Does Paying a Student Loan Daily Lower the Payment Payoff?

When you finish school with student loan debt, the large monthly payments can be a burden for your budget. Making many small monthly payments can help you manage your cash flow, plus reduce your balance more quickly. When a lender calculates interest on a daily basis, applying payments to your account on a more-frequent basis reduces your interest charges and decreases your payoff amount.

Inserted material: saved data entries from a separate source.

/-! ### Poison and containment (R336 to R340) -/

/-- The rectangle of a register contains a cluster (R338): x in the low and y in the high half of the cluster id. -/
def ContRect.holds (r : ContRect) (cluster : Nat) : Bool :=
  r.valid && decide (r.x0.toNat ≤ cluster % 16) && decide (cluster % 16 ≤ r.x1.toNat)
    && decide (r.y0.toNat ≤ cluster / 16) && decide (cluster / 16 ≤ r.y1.toNat)

/-- The containment rectangle of a cluster (R338). -/
def State.rectOf (s : State) (cluster : Nat) : Option Nat :=
  (List.range 16).find? (fun n => (s.dev.rects[n]?.getD (ContRect.reset 1)).holds cluster)

/-- The command holds work in the rectangle: a live task, or a front's records (R340). -/
def State.cmdIn (s : State) (r : ContRect) (ctx q : Nat) (c : Command) : Bool :=
  s.allCores.any (fun k => r.holds k.cluster && (match k.task with
    | some t => t.ctx == ctx && t.queue == q && t.seq == c.seq
    | none => false))
  || (c.front.isSome && (c.phase == .placed || c.phase == .stopping) && c.clusters.any r.holds)

/-- Stores and atomics of a core that have passed its rectangle's boundary routers and are not yet performed, those with return among them (R358). -/
def Core.packets (k : Core) : List Request :=
  k.pending.filter (fun x => x.past && !x.served && !x.parked) ++ k.a.flight.filterMap (fun op => match op.work with
    | .atomic _ o n sc addr v c =>
      if op.past && op.status == .running then
        some { id := op.id, stream := .a, ctx := (k.opWho op).ctx, queue := (k.opWho op).queue, seq := (k.opWho op).seq, kind := .atomic o n v c,
               addr := addr, mode := op.mode, loc := 0, sc := sc, born := op.born, promoted := false, netPromoted := false, served := false,
               parked := false, ordinal := op.ordinal, past := true, since := (k.task.map (fun t => t.since)).getD 0
               noReplay := (k.task.map (fun t => t.kernel.noReplay)).getD false }
      else none
    | _ => none)

/-- A kill of a containment rectangle (R340): its cores, jobs and records are gone, its commands complete in error with first cause 0x12,
and the accesses that parked for them are given up (R320). What had passed its boundary routers stays to be delivered (R358).
`who` is the consuming task: context, queue, running number, logical id (R333). -/
def State.killRect (s : State) (n : Nat) (cause : Nat) (who : Option (Nat × Nat × BitVec 32 × Nat)) : State :=
  let r := s.dev.rects[n]?.getD (ContRect.reset 1)
  if r.killed || !r.valid then s
  else
    let hitCmd := fun (ctx q : Nat) (c : Command) =>
      if s.cmdIn r ctx q c then
        let lid := match who with
          | some (x, y, z, l) => if x = ctx ∧ y = q ∧ z = c.seq then l else 0xFFFF
          | none => 0xFFFF
        { c with phase := .ending .error, first := some (cause, lid), parked := false, claim := [] }
      else c
    let hitPin := fun (p : PinKey) => match p.core with
      | some pid => !(r.holds (pid / 8) && p.state == .pinned)
      | none => true
    let drop := fun (k : Core) => if r.holds k.cluster then Core.init k.pid else k
    let away := s.allCores.flatMap (fun k => if r.holds k.cluster then k.packets.map (fun x => (k.pid, x)) else [])
    { s with
      core := drop s.core
      cores := s.cores.filter (fun k => !r.holds k.cluster)
      clusters := s.clusters.map (fun c => if r.holds c.id then { c with jobs := [] } else c)
      contexts := s.contexts.map (fun x =>
        { x with
          queues := x.queues.map (fun y => (y.1, { y.2 with cmds := y.2.cmds.map (hitCmd x.id y.1) }))
          pins := (x.pins.filter hitPin).map (fun p =>
            { p with
              held := p.held.filter (fun pid => !r.holds (pid / 8))
              core := p.core.filter (fun pid => !r.holds (pid / 8)) }) })
      dev := { s.dev with
        packets := s.dev.packets ++ away
        rects := s.dev.rects.setIfInBounds n { r with killed := true, purged := false }
        errKill := if s.dev.errKill = 255 then 255 else s.dev.errKill + 1
        msix := if s.dev.errKill = 255 then s.dev.msix else s.dev.msix ++ [1]
        poison := s.dev.poison.filter (fun u => match u with
          | .word pid _ => !r.holds (pid / 8)
          | .reg pid _ _ => !r.holds (pid / 8)
          | .entry pid _ => !r.holds (pid / 8)
          | .tile pid _ => !r.holds (pid / 8)
          | .block ctx q seq _ => match s.cmdAt ctx q seq with
            | some c => !s.cmdIn r ctx q c
            | none => true
          | .line _ _ => true) } }

/-- The address of a unit, in on-chip-map form for what lies in a core (R336). Queue entries and block records have no place in the map:
their address reads 0 (log entry 40). -/
def PoisonUnit.address (u : PoisonUnit) : Word :=
  let chip := fun (pid off : Nat) => BitVec.ofNat 64 (0xFFF8000000000000 + pid * 2 ^ 24 + off)
  match u with
  | .word pid w => chip pid (8 * w)
  | .line _ pa => .ofNat 64 pa
  | .reg pid st r =>
    match r with
    | .g n => chip pid ((match st with
      | .a => 0xC00000
      | .c => 0xC00100) + 8 * n)
    | .f n => chip pid (0xC00200 + 8 * n)
    | .v n => chip pid (0xC01000 + 64 * n)
    | .m n => chip pid (0x800000 + 1024 * n)
  | .tile pid t => chip pid (0x800000 + 1024 * t)
  | .entry _ _ => 0
  | .block _ _ _ _ => 0

/-- The trap registers as a trap of the selected stream leaves them (R308, R309). -/
def Core.trapRegs (k : Core) (cause : Nat) (val pc save : Word) : SysRegs :=
  { k.sys with
    trapCause := .ofNat 8 cause
    trapVal := val
    trapPc := pc
    trapStream := (if (k.str k.sel.other).exited then 2 else 0) + (if k.sel = .c then 1 else 0)
    trapSave := save }

/-- Poison consumed by the task of the current core: the trap registers are written, no handler runs, and the rectangle of its cluster is
killed (R320, R336). -/
def State.consumePoison (s : State) (val pc : Word) : State :=
  let s1 := { s with core := { s.core with sys := s.core.trapRegs 0x12 val pc (s.standAt s.core s.core.sel.other).1 } }
  match s1.rectOf s1.core.cluster with
  | some n => s1.killRect n 0x12 (s1.core.task.map (fun t => (t.ctx, t.queue, t.seq, t.lid)))
  | none => s1

/-! ### Taking a trap and returning from one -/

/-- A trap in an update task freezes its front, unless the cause is 0x10, 0x15 or 0x16 (R78). -/
def State.freeze (s : State) (cause : Nat) : State :=
  match s.core.task with
  | some t =>
    match t.kind with
    | .update b =>
      if cause = 0x10 ∨ cause = 0x15 ∨ cause = 0x16 then s
      else s.updTaskFront (fun f =>
        { f with
          frozen := true
          freezer := f.freezer.or (some (cause, b))
          blocks := modifyAt (fun x => { x with state := .frozen }) b f.blocks })
    | _ => s
  | none => s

  1. Interest Calculations

    • Most lenders for student loans, including the federal government, calculate interest charges on a daily basis. To find out how much interest you owe, divide your annual rate, expressed as a decimal, by 365.25, multiply it by the number of days since you last paid off all the interest and multiply it by the loan balance at that time. For example, say your last payment was yesterday, it covered at least all of the accrued interest and left you with a balance of $18,259.19 at an interest rate of 6.8 percent. Calculate the interest since then with the formula: ( 0.068 / 365.25 ) x 1 x $18,259.19. Your accrued interest is $3.40.

    Daily Payment Impact

    • Making a daily payment of an amount greater than the interest reduces your principal balance each day. The next day's interest charge is then based on this lower principal balance. Rather than making one lump payment at the end of the month with an equal interest charge for each day, you make many smaller payments, each based on a slightly lower daily interest charge. More of each payment will get to go toward reducing your principal balance, which lowers your payoff amount faster.

    Total Monthly Payment

    • If you are making daily payments, you must calculate the payment amount so your total monthly payment is at least the minimum required by your lender. Even though some months have 31 days, you might want to calculate your daily payment by dividing the monthly payment by 30 so you don't have to recalculate the payment each month. During the payment period in which February 28 falls, divide your monthly payment by 28 to calculate your needed daily payment. Always round up to the nearest penny rather than rounding down. In addition, you might want to call your lender and confirm that paying the minimum over multiple payments is acceptable.

    Considerations

    • Making daily payments might be more work than it is worth because each payment will generally only save you part of a cent in interest. Instead, consider making weekly or bi-weekly payments timed with your paychecks. This gives you the best of both worlds by helping you pay off the interest frequently to reduce your future interest costs and by evening out your cash flow so you make a loan payment out of each paycheck.